--- AIM OF THE EXERCISE ---
From the entries that follow, copy exactly the lines beginning at the line holding "comps d.toDescIn p := by" and continuing through the line holding "simp only [comps, List.mem_filter, decide_eq_true_eq]".

:: WORKING DATA ::

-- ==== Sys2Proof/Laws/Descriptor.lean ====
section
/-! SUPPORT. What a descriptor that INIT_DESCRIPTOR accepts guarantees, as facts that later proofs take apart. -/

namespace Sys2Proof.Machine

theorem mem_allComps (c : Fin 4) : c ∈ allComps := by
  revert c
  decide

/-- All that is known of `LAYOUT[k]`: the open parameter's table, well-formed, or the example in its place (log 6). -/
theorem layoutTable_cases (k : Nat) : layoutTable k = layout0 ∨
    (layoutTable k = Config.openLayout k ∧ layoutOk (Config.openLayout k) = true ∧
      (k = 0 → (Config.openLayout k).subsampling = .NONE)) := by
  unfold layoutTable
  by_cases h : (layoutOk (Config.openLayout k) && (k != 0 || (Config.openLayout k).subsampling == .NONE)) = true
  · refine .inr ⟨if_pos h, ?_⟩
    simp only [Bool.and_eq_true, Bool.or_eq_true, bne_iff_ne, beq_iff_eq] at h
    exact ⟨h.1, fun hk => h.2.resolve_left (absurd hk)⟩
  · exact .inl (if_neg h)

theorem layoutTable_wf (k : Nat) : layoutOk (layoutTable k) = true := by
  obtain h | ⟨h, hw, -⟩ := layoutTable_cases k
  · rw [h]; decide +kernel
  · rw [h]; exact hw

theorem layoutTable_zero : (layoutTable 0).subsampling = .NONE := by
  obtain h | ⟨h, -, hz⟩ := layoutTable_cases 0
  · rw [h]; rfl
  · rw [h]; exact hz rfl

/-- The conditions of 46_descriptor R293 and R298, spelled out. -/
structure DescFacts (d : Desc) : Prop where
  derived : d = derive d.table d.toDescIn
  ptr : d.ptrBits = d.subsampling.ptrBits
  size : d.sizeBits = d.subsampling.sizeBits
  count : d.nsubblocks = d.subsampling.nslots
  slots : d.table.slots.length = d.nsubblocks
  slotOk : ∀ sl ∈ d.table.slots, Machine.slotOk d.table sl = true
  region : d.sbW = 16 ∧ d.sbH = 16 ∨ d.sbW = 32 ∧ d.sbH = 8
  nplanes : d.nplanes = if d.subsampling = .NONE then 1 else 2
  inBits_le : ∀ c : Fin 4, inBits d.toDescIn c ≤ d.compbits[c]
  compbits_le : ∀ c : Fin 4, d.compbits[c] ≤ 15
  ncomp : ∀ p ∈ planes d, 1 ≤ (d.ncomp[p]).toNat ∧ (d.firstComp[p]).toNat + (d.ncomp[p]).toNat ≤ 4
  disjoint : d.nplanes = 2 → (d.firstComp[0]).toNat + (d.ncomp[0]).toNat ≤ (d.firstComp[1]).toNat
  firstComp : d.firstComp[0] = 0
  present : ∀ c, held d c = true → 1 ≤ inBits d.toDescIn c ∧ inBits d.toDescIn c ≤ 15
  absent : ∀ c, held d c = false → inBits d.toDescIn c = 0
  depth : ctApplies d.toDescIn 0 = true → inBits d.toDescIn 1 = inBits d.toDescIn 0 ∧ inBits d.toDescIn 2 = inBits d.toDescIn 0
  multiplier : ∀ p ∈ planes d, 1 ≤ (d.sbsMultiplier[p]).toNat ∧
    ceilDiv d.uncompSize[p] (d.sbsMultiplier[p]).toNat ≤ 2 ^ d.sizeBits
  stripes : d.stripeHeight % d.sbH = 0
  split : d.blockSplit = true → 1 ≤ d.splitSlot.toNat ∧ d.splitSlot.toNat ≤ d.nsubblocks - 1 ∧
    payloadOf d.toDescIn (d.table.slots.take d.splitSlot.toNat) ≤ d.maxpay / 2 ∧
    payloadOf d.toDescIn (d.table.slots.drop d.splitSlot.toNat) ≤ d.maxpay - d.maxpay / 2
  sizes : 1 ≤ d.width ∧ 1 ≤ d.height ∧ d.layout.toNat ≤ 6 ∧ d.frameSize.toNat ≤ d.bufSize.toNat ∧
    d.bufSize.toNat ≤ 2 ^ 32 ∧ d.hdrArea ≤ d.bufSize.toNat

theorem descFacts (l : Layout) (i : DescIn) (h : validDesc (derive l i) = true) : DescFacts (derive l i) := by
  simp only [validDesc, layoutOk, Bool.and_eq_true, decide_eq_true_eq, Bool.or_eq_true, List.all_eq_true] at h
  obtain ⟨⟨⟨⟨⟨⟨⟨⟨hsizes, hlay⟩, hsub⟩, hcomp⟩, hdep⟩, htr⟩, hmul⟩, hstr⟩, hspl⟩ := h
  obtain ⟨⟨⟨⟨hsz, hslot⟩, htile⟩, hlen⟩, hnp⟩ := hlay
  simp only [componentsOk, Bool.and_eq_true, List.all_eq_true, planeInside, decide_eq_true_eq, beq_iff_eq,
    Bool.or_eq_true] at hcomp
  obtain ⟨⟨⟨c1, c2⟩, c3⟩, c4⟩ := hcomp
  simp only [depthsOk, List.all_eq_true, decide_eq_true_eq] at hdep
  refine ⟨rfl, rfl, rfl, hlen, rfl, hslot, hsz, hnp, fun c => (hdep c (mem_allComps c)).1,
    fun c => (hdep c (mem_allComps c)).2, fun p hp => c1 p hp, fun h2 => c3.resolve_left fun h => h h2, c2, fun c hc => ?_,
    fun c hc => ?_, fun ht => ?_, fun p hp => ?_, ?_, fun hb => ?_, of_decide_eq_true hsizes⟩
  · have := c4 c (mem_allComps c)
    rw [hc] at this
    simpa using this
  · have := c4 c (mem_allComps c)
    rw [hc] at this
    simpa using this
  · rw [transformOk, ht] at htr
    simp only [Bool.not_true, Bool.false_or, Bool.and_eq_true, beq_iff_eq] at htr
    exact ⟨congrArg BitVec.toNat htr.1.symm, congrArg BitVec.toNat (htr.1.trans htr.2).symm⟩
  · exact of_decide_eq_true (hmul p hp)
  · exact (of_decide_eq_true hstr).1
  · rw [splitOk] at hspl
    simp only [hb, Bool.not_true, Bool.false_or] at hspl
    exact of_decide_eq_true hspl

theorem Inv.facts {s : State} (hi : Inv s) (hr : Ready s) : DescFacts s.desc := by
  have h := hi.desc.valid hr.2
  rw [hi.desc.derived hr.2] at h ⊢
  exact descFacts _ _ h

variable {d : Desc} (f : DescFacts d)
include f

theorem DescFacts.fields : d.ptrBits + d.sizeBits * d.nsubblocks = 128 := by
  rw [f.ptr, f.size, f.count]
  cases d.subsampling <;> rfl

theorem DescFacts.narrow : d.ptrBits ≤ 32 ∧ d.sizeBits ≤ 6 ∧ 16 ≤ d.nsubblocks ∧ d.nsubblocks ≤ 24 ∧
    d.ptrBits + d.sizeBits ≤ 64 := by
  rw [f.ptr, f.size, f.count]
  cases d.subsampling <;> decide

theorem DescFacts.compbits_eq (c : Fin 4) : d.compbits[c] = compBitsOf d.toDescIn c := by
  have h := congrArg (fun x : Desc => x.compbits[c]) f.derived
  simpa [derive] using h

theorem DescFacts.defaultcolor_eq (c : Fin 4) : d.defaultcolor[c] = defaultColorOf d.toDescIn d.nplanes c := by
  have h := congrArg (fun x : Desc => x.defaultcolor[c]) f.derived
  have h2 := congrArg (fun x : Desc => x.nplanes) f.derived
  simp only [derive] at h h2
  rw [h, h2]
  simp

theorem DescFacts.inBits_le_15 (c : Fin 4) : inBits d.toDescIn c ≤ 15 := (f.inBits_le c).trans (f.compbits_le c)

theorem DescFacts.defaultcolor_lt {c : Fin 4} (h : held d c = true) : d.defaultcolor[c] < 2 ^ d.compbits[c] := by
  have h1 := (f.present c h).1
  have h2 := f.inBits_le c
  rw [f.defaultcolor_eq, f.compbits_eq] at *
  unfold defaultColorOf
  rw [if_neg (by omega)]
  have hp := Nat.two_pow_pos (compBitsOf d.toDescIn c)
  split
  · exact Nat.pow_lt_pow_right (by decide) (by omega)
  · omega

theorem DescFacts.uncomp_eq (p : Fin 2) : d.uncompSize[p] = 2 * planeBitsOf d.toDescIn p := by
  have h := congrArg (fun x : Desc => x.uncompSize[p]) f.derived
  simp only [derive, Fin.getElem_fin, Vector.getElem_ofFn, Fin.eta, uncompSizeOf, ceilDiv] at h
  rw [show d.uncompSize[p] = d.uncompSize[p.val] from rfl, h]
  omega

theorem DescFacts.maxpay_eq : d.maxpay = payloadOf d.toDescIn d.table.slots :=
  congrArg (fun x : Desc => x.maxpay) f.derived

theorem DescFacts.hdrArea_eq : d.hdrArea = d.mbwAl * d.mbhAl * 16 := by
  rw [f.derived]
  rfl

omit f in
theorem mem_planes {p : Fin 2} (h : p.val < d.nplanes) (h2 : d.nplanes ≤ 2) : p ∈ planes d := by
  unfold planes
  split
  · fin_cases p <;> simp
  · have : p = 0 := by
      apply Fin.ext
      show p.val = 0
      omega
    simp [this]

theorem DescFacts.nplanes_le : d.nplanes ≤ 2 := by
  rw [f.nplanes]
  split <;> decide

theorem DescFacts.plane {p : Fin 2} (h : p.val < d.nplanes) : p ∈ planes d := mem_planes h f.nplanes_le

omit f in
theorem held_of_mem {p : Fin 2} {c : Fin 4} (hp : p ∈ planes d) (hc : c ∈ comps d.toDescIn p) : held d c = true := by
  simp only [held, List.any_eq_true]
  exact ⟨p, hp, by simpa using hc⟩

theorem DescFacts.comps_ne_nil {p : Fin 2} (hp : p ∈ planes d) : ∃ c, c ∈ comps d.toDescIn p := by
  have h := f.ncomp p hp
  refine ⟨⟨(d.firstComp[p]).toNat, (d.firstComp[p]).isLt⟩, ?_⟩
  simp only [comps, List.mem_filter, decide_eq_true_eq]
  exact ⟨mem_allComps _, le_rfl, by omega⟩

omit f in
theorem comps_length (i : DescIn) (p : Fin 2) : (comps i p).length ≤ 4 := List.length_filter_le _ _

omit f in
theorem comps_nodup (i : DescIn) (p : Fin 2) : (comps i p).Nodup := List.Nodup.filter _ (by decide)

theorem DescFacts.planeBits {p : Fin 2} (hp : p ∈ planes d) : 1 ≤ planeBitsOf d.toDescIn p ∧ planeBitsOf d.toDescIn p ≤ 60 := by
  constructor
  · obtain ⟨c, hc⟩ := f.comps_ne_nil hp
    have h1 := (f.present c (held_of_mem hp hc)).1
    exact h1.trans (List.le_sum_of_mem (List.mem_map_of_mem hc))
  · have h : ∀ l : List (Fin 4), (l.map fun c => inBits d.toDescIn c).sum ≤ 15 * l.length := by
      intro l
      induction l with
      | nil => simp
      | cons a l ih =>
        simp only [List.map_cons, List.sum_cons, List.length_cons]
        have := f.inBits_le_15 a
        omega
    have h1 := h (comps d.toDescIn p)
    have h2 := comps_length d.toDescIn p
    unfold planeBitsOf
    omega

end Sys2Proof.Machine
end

:::

--- ANSWER TO THIS TASK ---
theorem DescFacts.comps_ne_nil {p : Fin 2} (hp : p ∈ planes d) : ∃ c, c ∈ comps d.toDescIn p := by
  have h := f.ncomp p hp
  refine ⟨⟨(d.firstComp[p]).toNat, (d.firstComp[p]).isLt⟩, ?_⟩
  simp only [comps, List.mem_filter, decide_eq_true_eq]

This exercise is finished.